More of the Same

I have just finished reading an economist’s projection of 5% real growth in the U.S. economy for next year. Amazing. The optimism stems from a belief that a new administration will be able to dramatically (and immediately) increase economic growth. The problem is that the U.S. and global economy continue to face major structural issues—too much debt, an aging population, declining productivity and a slowing global economy–that are beyond the control of any politician.

But let’s play the game for a minute. What does a year of 5% real growth mean? In the recovery from the Great Recession, we have had only one 5% quarter (3Q of 2014) despite massive stimulus by the Federal Government and the Federal Reserve including an enormous infrastructure program in 2009 that you may have forgotten about. The last time real GDP grew by 5% on a year-over-year basis was 2Q of 2000. The last time we had four consecutive quarters of 5% year-over-year real GDP growth was in 1984-5.

Since 1946, U.S. real GDP has grown at an approximate 3.2% annual growth rate. Returning to this historic growth rate from the recent 2% average is already a huge stretch. For the recovery since 2009 to accelerate to an annual real growth rate of just 3%, GDP would have to grow by 5% for the next 14 quarters.

Perhaps you are excited by Trump’s proposal to spend $1 Trillion on infrastructure over the next 10 years.
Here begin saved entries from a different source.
-- ==== Sys2Proof/Machine/Digital.lean ====
section
/-! DEFINITION. Digital contexts (R202 to R219), service taps and shared capacity (R17, R18, R211, R220 to R224), tap
outputs (R225 to R230), diversity selection (R115 to R118). -/

namespace Sys2Proof.Machine

/-! ### Context states (R202, R203) -/

def Ctx.statFld (c : Ctx) : Fld := match c with | .dab _ => F.DAB_STAT_STATE | .drm _ => F.DRM_STAT_STATE
def Ctx.isDrm : Ctx → Bool
  | .dab _ => false
  | .drm _ => true

/-- The state of a context: 0 OFF, 1 SEARCH, 2 FRAME, 3 SIGNAL, 4 MULTIPLEX, 5 COAST. -/
def State.ctxState (s : State) (c : Ctx) : Nat := s.get c.statFld c.num
def State.putCtxState (s : State) (c : Ctx) (x : Nat) : State := s.put c.statFld c.num x

/-- The state beneath COAST. -/
def State.ctxBase (s : State) (c : Ctx) : Nat := if s.ctxState c = 5 then (s.ctxHid c).prev else s.ctxState c

/-- Sets the state beneath COAST. -/
def State.putCtxBase (s : State) (c : Ctx) (x : Nat) : State :=
  if s.ctxState c = 5 then s.setCtx c { s.ctxHid c with prev := x } else s.putCtxState c x

/-- The multiplex configuration of the context is known. -/
def State.ctxMux (s : State) (c : Ctx) : Bool := s.ctxBase c == 4

/-! ### Capacity (R15, R24, R222) -/

def cuLimit : Nat := 41472
def vitLimit : Nat := 384000
def decLimit : Nat := 96

/-- The FIC charge of a DAB context by its MODE (R206, R222). -/
def ficRate (mode : Nat) : Nat := if mode = 0 ∨ mode = 3 then 128 else 96

/-- Capacity units charged, to all taps or to those of one function. -/
def State.cuUsed (s : State) (f : Option Nat) : Nat :=
  s.taps.foldl (fun k p => match f with
    | none => k + s.get F.TAP_RUN_COST p.1
    | some g => if s.owner .tap p.1 = g then k + s.get F.TAP_RUN_COST p.1 else k) 0

/-- The Viterbi charges of taps and enabled contexts, in kbit/s (R222). -/
def State.vitUsed (s : State) : Nat :=
  s.taps.foldl (fun k p => k + p.2.vit) 0 +
  (List.range 48).foldl (fun k c => if s.enabled .dab c then k + ficRate (s.get F.DAB_CFG_MODE c) else k) 0 +
  (List.range 24).foldl (fun k d => if s.enabled .drm d then k + 32 else k) 0

/-- Programme decoders held, by all taps or by those of one function. -/
def State.decUsed (s : State) (f : Option Nat) : Nat :=
  (s.taps.filter fun p => s.on F.TAP_RUN_DEC_HELD p.1 &&
    match f with | none => true | some g => s.owner .tap p.1 == g).length

/-- The lowest-numbered free decoder (R223). -/
def State.freeDecoder (s : State) : Option Nat :=
  (List.range decLimit).find? fun k => !s.taps.any fun p => s.on F.TAP_RUN_DEC_HELD p.1 && s.get F.TAP_RUN_DEC p.1 == k

/-- p / q rounded up. -/
def ceilDiv (p q : Nat) : Nat := if q = 0 then 0 else (p + q - 1) / q

/-! ### The cost of a tap (R213, R222) -/

/-- The context of a tap configuration. -/
def TapCfg.context (t : TapCfg) : Ctx :=
  if t.drm then .drm ⟨t.ctx % 24, Nat.mod_lt _ (by decide)⟩ else .dab ⟨t.ctx % 48, Nat.mod_lt _ (by decide)⟩

/-- The channel bit rate of a stream as a fraction, 8 · (L_A / R_A + L_B / R_B) / T with T in ms (R222). -/
def StreamOrg.bitRate (x : StreamOrg) (ms : Nat) : Nat × Nat :=
  let part (l : Nat) (r : Nat × Nat) : Nat × Nat := if l = 0 then (0, 1) else (l * r.2, r.1)
  let a := part x.lenA x.rateA
  let b := part x.lenB x.rateB
  (8000 * (a.1 * b.2 + b.1 * a.2), a.2 * b.2 * ms)

/-- The needs of a tap: capacity units, Viterbi charge, pots; none while they are not known. -/
def State.tapNeed (s : State) (t : TapCfg) : Option (Nat × Nat × Nat) :=
  if !s.ctxMux t.context then none
  else if t.drm then
    match (s.ctxHid t.context).streams[t.sub]? with
    | none => none
    | some x =>
      if s.getE F.DRM_STREAM_VALID t.ctx t.sub = 0 ∨ s.on F.DRM_STAT_HIER t.ctx then none
      else
        let b := x.bitRate (if s.get F.DRM_STAT_MODE_DET t.ctx = 5 then 100 else 400)
        some (ceilDiv (3 * b.1) (8000 * b.2), ceilDiv (b.1 * (1 + s.get F.DRM_CFG_ITER t.ctx)) (1000 * b.2), 0)
  else if s.getE F.DAB_SUBCH_VALID t.ctx t.sub = 0 then none
  else
    let size := s.getE F.DAB_SUBCH_SIZE t.ctx t.sub
    some (size, ceilDiv (size * 8) 3, ceilDiv size 128)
Infrastructure spending seems to be one of the primary drivers for the market’s recent enthusiasm. The proposed $1 trillion increase in U.S. infrastructure spending by the government over the next decade is just a drop in the bucket compared to what is already being invested in fixed assets. Over the past five years, China has spent over $20 trillion in fixed investment. The U.S. public sector has spent just $1.3 trillion but the U.S. private sector has picked up the slack, investing more than $13 trillion over the past five years.

Trump’s spending plan is simply not a big deal although it is probably more than a Republican Congress will approve without substantial offsetting spending cuts in social security and medicare.

Meanwhile, higher U.S. interest rates are a looming disaster. Debt to GDP has increased significantly over the past decade. Believe it or not, the U.S. government paid slightly less interest expense over the past 12 months than it did in 2007 even though total debt outstanding as a percentage of GDP has increased from approximately 65% to 105%. That’s the miracle of Fed-generated ultra-low interest rates. Now the Fed is promising to raise rates and normalize monetary policy, which the market seems to love. A sustained period of higher interest rates will dramatically eat into the government budget at the expense of many other spending programs including Trump’s promised military build-up, infrastructure spending and tax cuts.

None of this adds up, dear reader. The dollar is supposedly stronger because of rapid economic growth next year and Fed rate hikes. The strong dollar and Fed rate hikes will certainly depress growth. Higher rates will cut into the government spending that is supposed to generate the stimulus for the growth that is supposed to cause higher rates. If you can figure this out, dear reader, please drop me a line. To me, this is a blatant series of circular contradictions that has mania written all over it, not 5% real growth. I see another year of 2% growth ahead of us, at best. More of the same.